## PROBLEM REQUIREMENTS
Write out exactly the first lines of the listing, ending on the line that contains "exact h.host".

## RECORDS FOR PROCESSING
/-- A step that writes a register: the sequence goes on with `k` (R201). -/
theorem Acting.write {a : RegAddr} {d : Byte} {f k : State → State}
    (h : Acting slot task returned (.hostStep slot .ok :: rest) s)
    (hrun : ∀ v, runTask slot task .ok v = transact slot 0#1 a d .ok (fun _ => k) v)
    (hw : ∀ v, regWrite (Reg.ofAddr a) d v = .next (f v)) :
    ∃ cmd, step s = .next (k (s.accessed f cmd rest)) ∧ Kept { s with agenda := rest } (s.accessed f cmd rest) := by
  obtain ⟨cmd, hd⟩ := deliverSpi_write (s := { s with agenda := rest }) hw h.boot h.host.lock
  refine ⟨cmd, ?_, deliverSpi_kept hd⟩
  rw [step_hostStep h.agenda h.host.task, hrun, transact_of_ok _ hd]
  rfl

/-- A step that writes a register with more of the sequence to come. -/
theorem Acting.write_become {a : RegAddr} {d : Byte} {f : State → State} {task' : Task}
    (h : Acting slot task returned (.hostStep slot .ok :: rest) s)
    (hrun : ∀ v, runTask slot task .ok v = transact slot 0#1 a d .ok (fun _ => become slot task' 0) v)
    (hw : ∀ v, regWrite (Reg.ofAddr a) d v = .next (f v)) :
    ∃ cmd, step s = .next (become slot task' 0 (s.accessed f cmd rest)) ∧
      Acting slot task' returned rest (become slot task' 0 (s.accessed f cmd rest)) := by
  obtain ⟨cmd, hstep, hk⟩ := h.write hrun hw
  have hhost : (s.accessed f cmd rest).host.Stands slot task 0 returned := by
    rw [hk.host]
    exact h.host
  exact ⟨cmd, hstep, hk.boot.trans h.boot, hhost.setTask task' 0, hk.agenda⟩

end Acting

/-! ## `reset()` -/

/-- Settles O55: two register resets, and the framer enable of each channel written over the reset values. -/
theorem hostResetEndsInResetWithFramersEnabled : Obligations.HostResetEndsInResetWithFramersEnabled := by
  intro s caller hboot hlock htask hagenda
  have h0 : Acting (.chip caller) (.writes resetWrites) s.host.returns (List.replicate 4 (.hostStep (.chip caller) .ok)) s :=
    ⟨hboot, ⟨hlock, htask, rfl⟩, hagenda⟩
  obtain ⟨c1, hs1, h1⟩ := h0.write_become (f := blockReset) (fun _ => rfl) (fun _ => rfl)
  obtain ⟨c2, hs2, h2⟩ := h1.write_become (f := blockReset) (fun _ => rfl) (fun _ => rfl)
  obtain ⟨c3, hs3, h3⟩ := h2.write_become (f := fun v => v.setChan .a { v.chA with framerEn := true })
    (fun _ => rfl) (fun _ => rfl)
  obtain ⟨c4, hs4, hk⟩ := h3.write (f := fun v => v.setChan .b { v.chB with framerEn := true })
    (k := finish (.chip caller) .ok) (fun _ => rfl) (fun _ => rfl)
  refine ⟨_, (run_succ 3 hs1).trans ((run_succ 2 hs2).trans ((run_succ 1 hs3).trans (run_succ 0 hs4))), fun x => ?_,
    rfl, rfl, rfl, rfl, rfl, ?_, ?_⟩
  · cases x <;> constructor <;> rfl
  · exact (finish_task ..).trans (if_pos rfl)
  · exact congrArg (· ++ [(Slot.chip caller, HostResult.ok)]) ((congrArg HostSide.returns hk.host).trans h3.host.returns)

/-! ## The waits of the start-up sequence -/

/-- The state with the start-up sequence and the host at other places, and other events to come. -/
def State.startingUp (b : BootPhase) (h : HostSide) (l : List Event) (s : State) : State :=
  { s with boot := b, host := h, agenda := l }

@[simp] theorem startingUp_chan (b : BootPhase) (h : HostSide) (l : List Event) (s : State) (x : Chan) :
    (s.startingUp b h l).chan x = s.chan x := by
  cases x <;> rfl

/-- The boot wait with `k` ms left (R264 (3)). -/
def BootPhase.left : Nat → BootPhase
  | 0 => .ready
  | k + 1 => .booting (k + 1)

theorem BootPhase.left_of_pos {k : Nat} (h : 0 < k) : BootPhase.left k = .booting k := by
  cases k with
  | zero => omega
  | succ k => rfl

theorem BootPhase.tick_left (k : Nat) : (BootPhase.left (k + 1)).tick = .left k := by
  cases k <;> rfl

/-- The start-up phase is `b`, the sequence in `slot` does not act, and no transaction has a meaning (R264). -/
def State.HeldIn (u : State) (b : BootPhase) (slot : Slot) : Prop :=
  u.boot = b ∧ (∀ st, stops (runEvent (.hostStep slot st) u)) ∧
    ∀ clocks sdi st, runEvent (.spi clocks sdi st) u = .refused .beforeBootup

/-- A sequence that waits, in a phase before the end of the boot wait. -/
theorem heldIn_of_waits {u : State} {slot : Slot} {task : Task} {k : Nat} {returned : List (Slot × HostResult)}
    (hs : u.host.Stands slot task (k + 1) returned) (hb : u.boot ≠ .ready) : u.HeldIn u.boot slot := by
  refine ⟨rfl, fun st t => ?_, fun clocks sdi st => ?_⟩
  · rw [runEvent, hostStep_of_waiting hs.task]
    nofun
  · rw [runEvent, deliverSpi, if_neg (ne_true_of_eq_false hs.lock), if_pos hb]

section Waits

variable {s : State} {slot : Slot} {task : Task} {returned : List (Slot × HostResult)} {h : HostSide} {l : List Event}

/-- With both sequencers at rest a Tick counts the waits and nothing else (R139, R200). -/
theorem step_tick_of_rest (hrest : ∀ x, (s.chan x).wuState ≠ .pulsing ∧ (s.chan x).wuState ≠ .awaitingResponse)
    (b : BootPhase) (h : HostSide) (l : List Event) :
    step (s.startingUp b h (.tick :: l)) = .next (s.startingUp b.tick h.tick l) := by
  have hpulse : ∀ x, ((s.startingUp b h (.tick :: l)).chan x).wuState ≠ .pulsing := fun x => by
    rw [startingUp_chan]
    exact (hrest x).1
  have hwait : ∀ x, ((s.startingUp b h l).chan x).wuState ≠ .awaitingResponse := fun x => by
    rw [startingUp_chan]
    exact (hrest x).2
  refine (step_tick rfl hpulse).trans (congrArg Host.Outcome.next ?_)
  refine (tickAll_of_other_rests (x := .a) (s := s.startingUp b h l) (hwait _)).trans ?_
  rw [tickChan_of_not_awaiting (hwait .a)]
  rfl

variable {phase : Nat → BootPhase}
  (hrest : ∀ x, (s.chan x).wuState ≠ .pulsing ∧ (s.chan x).wuState ≠ .awaitingResponse)
  (hphase : ∀ k, (phase (k + 1)).tick = phase k)

include hrest hphase

/-- Of a wait of `n + k` ticks `n` pass; the start-up phase, which depends on the ticks left, goes with it. -/
theorem run_ticks {n k : Nat} (hs : h.Stands slot task (n + k) returned) :
    ∃ h', Host.Core.run Sys2Proof.core n (s.startingUp (phase (n + k)) h (List.replicate (n + k) .tick ++ l)) =
      .next (s.startingUp (phase k) h' (List.replicate k .tick ++ l)) ∧ h'.Stands slot task k returned := by
  induction n generalizing h with
  | zero =>
    rw [Nat.zero_add] at hs ⊢
    exact ⟨h, rfl, hs⟩
  | succ n ih =>
    rw [Nat.add_right_comm] at hs ⊢
    obtain ⟨h', hrun, hs'⟩ := ih hs.tick
    refine ⟨h', (run_succ n ?_).trans hrun, hs'⟩
    rw [← hphase (n + k)]
    exact step_tick_of_rest hrest _ h _

/-- A wait to its end. -/
theorem run_wait {m : Nat} (hs : h.Stands slot task m returned) :
    ∃ h', Host.Core.run Sys2Proof.core m (s.startingUp (phase m) h (List.replicate m .tick ++ l)) =
      .next (s.startingUp (phase 0) h' l) ∧ h'.Stands slot task 0 returned :=
  run_ticks (n := m) (k := 0) hrest hphase hs

/-- Before the end of a wait. -/
theorem run_within_wait (hready : ∀ k, phase (k + 1) ≠ .ready) {m n : Nat} (hn : n < m)
    (hs : h.Stands slot task m returned) :
    ∃ u, Host.Core.run Sys2Proof.core n (s.startingUp (phase m) h (List.replicate m .tick ++ l)) = .next u ∧
      u.HeldIn (phase (m - n)) slot := by
  obtain ⟨k, rfl⟩ : ∃ k, m = n + (k + 1) := ⟨m - n - 1, by omega⟩
  obtain ⟨h', hrun, hs'⟩ := run_ticks (l := l) hrest hphase hs
  rw [Nat.add_sub_cancel_left]
  exact ⟨_, hrun, heldIn_of_waits (u := s.startingUp (phase (k + 1)) h' _) hs' (hready k)⟩

end Waits

/-! ## `initPorts` -/

/-- The two bring-up writes of `initPorts` (R205). -/
def initWritesOf (p : Params) : List (RegAddr × Byte) := [(0x1D, p.initClock), (0x03, p.initIrqEn)]

section InitPorts

variable {s : State} {slot : Slot} {returned : List (Slot × HostResult)} {h : HostSide} {l : List Event}

/-- The bring-up writes end `initPorts` (R205). -/
theorem run_initWrites (hs : h.Stands slot (.initWrites (initWritesOf s.params)) 0 returned) :
    ∃ t, Host.Core.run Sys2Proof.core 2 (s.startingUp .ready h [.hostStep slot .ok, .hostStep slot .ok]) = .next t ∧
      t.agenda = [] ∧ t.boot = .ready ∧ t.storage = { s.storage with clock := s.params.initClock } ∧
      t.interruptEn = s.params.initIrqEn ∧ t.host.portsInit = true ∧ t.host.task slot = none ∧
      t.host.returns = returned ++ [(slot, .ok)] := by
  have hact : Acting slot (.initWrites (initWritesOf s.params)) returned [.hostStep slot .ok, .hostStep slot .ok]
      (s.startingUp .ready h [.hostStep slot .ok, .hostStep slot .ok]) := ⟨rfl, hs, rfl⟩
  obtain ⟨c1, hclock, hact2⟩ := hact.write_become (f := storeReg .clock s.params.initClock) (fun _ => rfl) (fun _ => rfl)
  obtain ⟨c2, henable, hk⟩ := hact2.write (f := fun v => { v with interruptEn := s.params.initIrqEn })
    (k := finishInit slot) (fun _ => rfl) (fun _ => rfl)
  have hreturns := (congrArg HostSide.returns hk.host).trans hact2.host.returns
  refine ⟨_, (run_succ 1 hclock).trans (run_succ 0 henable), hk.agenda, hk.boot.trans hact2.boot, rfl, rfl,
    setTask_portsInit .., ?_, congrArg (· ++ [(slot, HostResult.ok)]) hreturns⟩
  exact (finish_task ..).trans (if_pos rfl)

variable (hrest : ∀ x, (s.chan x).wuState ≠ .pulsing ∧ (s.chan x).wuState ≠ .awaitingResponse)

section PowerOff

variable (hagenda : s.agenda = .hostStep slot .ok :: (List.replicate 1000 .tick ++ l))
  (hs : s.host.Stands slot .initPowerOff 0 returned)

include hagenda hs

/-- The first action disables sensor power (R264 (1)). -/
theorem step_initPowerOff :
    step s = .next (s.startingUp .sensorOff (s.host.setTask slot (some { task := .initPowerOn, wait := 1000 }))
      (List.replicate 1000 .tick ++ l)) := step_hostStep hagenda hs.task

include hrest

theorem run_powerOff :
    ∃ h', Host.Core.run Sys2Proof.core 1001 s = .next (s.startingUp .sensorOff h' l) ∧
      h'.Stands slot .initPowerOn 0 returned := by
  obtain ⟨h', hrun, hs'⟩ := run_wait (phase := fun _ => .sensorOff) (l := l) hrest (fun _ => rfl)
    (hs.setTask .initPowerOn 1000)
  exact ⟨h', (run_succ 1000 (step_initPowerOff hagenda hs)).trans hrun, hs'⟩

theorem run_within_powerOff {n : Nat} (hn : n < 1000) :
    ∃ u, Host.Core.run Sys2Proof.core (1 + n) s = .next u ∧ u.HeldIn .sensorOff slot := by
  obtain ⟨u, hrun, hheld⟩ := run_within_wait (phase := fun _ => .sensorOff) (l := l) hrest (fun _ => rfl) nofun hn
    (hs.setTask .initPowerOn 1000)
  exact ⟨u, (run_add 1 n (run_succ 0 (step_initPowerOff hagenda hs))).trans hrun, hheld⟩

end PowerOff

section Boot

variable (hs : h.Stands slot .initPowerOn 0 returned)

include hs

/-- The second action starts the boot wait (R264 (2), (3)). -/
theorem step_initPowerOn :
    step (s.startingUp .sensorOff h (.hostStep slot .ok :: (List.replicate 300 .tick ++ l))) =
      .next (s.startingUp (.left 300)
        (h.setTask slot (some { task := .initWrites (initWritesOf s.params), wait := 300 }))
        (List.replicate 300 .tick ++ l)) := step_hostStep (s := s.startingUp .sensorOff h _) rfl hs.task

include hrest

theorem run_boot :
    ∃ h', Host.Core.run Sys2Proof.core 301
        (s.startingUp .sensorOff h (.hostStep slot .ok :: (List.replicate 300 .tick ++ l))) =
        .next (s.startingUp .ready h' l) ∧ h'.Stands slot (.initWrites (initWritesOf s.params)) 0 returned := by
  obtain ⟨h', hrun, hs'⟩ := run_wait (phase := .left) (l := l) hrest BootPhase.tick_left
    (hs.setTask (.initWrites (initWritesOf s.params)) 300)
  exact ⟨h', (run_succ 300 (step_initPowerOn hs)).trans hrun, hs'⟩

theorem run_within_boot {n : Nat} (hn : n < 300) :
    ∃ u, Host.Core.run Sys2Proof.core (1 + n)
        (s.startingUp .sensorOff h (.hostStep slot .ok :: (List.replicate 300 .tick ++ l))) = .next u ∧
      u.HeldIn (.booting (300 - n)) slot := by
  obtain ⟨u, hrun, hheld⟩ := run_within_wait (phase := .left) (l := l) hrest BootPhase.tick_left nofun hn
    (hs.setTask (.initWrites (initWritesOf s.params)) 300)
  rw [BootPhase.left_of_pos (by omega)] at hheld
  exact ⟨u, (run_add 1 n (run_succ 0 (step_initPowerOn hs))).trans hrun, hheld⟩

end Boot

end InitPorts

/-- Settles O56: the power-off hold, the boot wait and the bring-up writes, one after the other. -/
theorem startUpTakesItsWaits : Obligations.StartUpTakesItsWaits := by
  intro s caller hlock htask hrest hagenda
  have hs : s.host.Stands (.chip caller) .initPowerOff 0 s.host.returns := ⟨hlock, htask, rfl⟩
  obtain ⟨h1, hoff, hs1⟩ := run_powerOff hrest hagenda hs
  obtain ⟨h2, hboot, hs2⟩ := run_boot hrest hs1
  obtain ⟨t, hwrites, ht⟩ := run_initWrites hs2
  refine ⟨fun n hn => run_within_powerOff hrest hagenda hs hn, fun n hn => ?_, t, ?_, ht⟩
  · obtain ⟨u, hrun, hheld⟩ := run_within_boot hrest hs1 hn
    rw [show 1002 + n = 1001 + (1 + n) by omega]
    exact ⟨u, (run_add 1001 (1 + n) hoff).trans hrun, hheld⟩
  · exact (run_add 1302 2 ((run_add 1001 301 hoff).trans hboot)).trans hwrites

end Sys2Proof.Machine
end

section
/-!
The statements of 70_reset_and_hazards.md about start-up (R264), the register reset (R262), and what no step but a power-on
reset undoes: the parameters and the trace that is out (R263). For the last, a host sequence reaches the block only by a
transaction or a mode request (R200); all else it does is on the host side (`HostMove`).
-/

namespace Sys2Proof.Machine

open Sys2Proof

/-! ## Before the boot wait has ended -/

theorem deliverSpi_before_ready {s : State} (hb : s.boot ≠ .ready) (hl : s.host.spiLock = false) (clocks : Nat)
    (sdi : BitVec 16) (st : SpiStatus) : deliverSpi clocks sdi st s = .refused .beforeBootup := by
  rw [deliverSpi, if_neg (ne_true_of_eq_false hl), if_pos hb]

## TASK SOLUTION
/-- A step that writes a register: the sequence goes on with `k` (R201). -/
theorem Acting.write {a : RegAddr} {d : Byte} {f k : State → State}
    (h : Acting slot task returned (.hostStep slot .ok :: rest) s)
    (hrun : ∀ v, runTask slot task .ok v = transact slot 0#1 a d .ok (fun _ => k) v)
    (hw : ∀ v, regWrite (Reg.ofAddr a) d v = .next (f v)) :
    ∃ cmd, step s = .next (k (s.accessed f cmd rest)) ∧ Kept { s with agenda := rest } (s.accessed f cmd rest) := by
  obtain ⟨cmd, hd⟩ := deliverSpi_write (s := { s with agenda := rest }) hw h.boot h.host.lock
  refine ⟨cmd, ?_, deliverSpi_kept hd⟩
  rw [step_hostStep h.agenda h.host.task, hrun, transact_of_ok _ hd]
  rfl

/-- A step that writes a register with more of the sequence to come. -/
theorem Acting.write_become {a : RegAddr} {d : Byte} {f : State → State} {task' : Task}
    (h : Acting slot task returned (.hostStep slot .ok :: rest) s)
    (hrun : ∀ v, runTask slot task .ok v = transact slot 0#1 a d .ok (fun _ => become slot task' 0) v)
    (hw : ∀ v, regWrite (Reg.ofAddr a) d v = .next (f v)) :
    ∃ cmd, step s = .next (become slot task' 0 (s.accessed f cmd rest)) ∧
      Acting slot task' returned rest (become slot task' 0 (s.accessed f cmd rest)) := by
  obtain ⟨cmd, hstep, hk⟩ := h.write hrun hw
  have hhost : (s.accessed f cmd rest).host.Stands slot task 0 returned := by
    rw [hk.host]
    exact h.host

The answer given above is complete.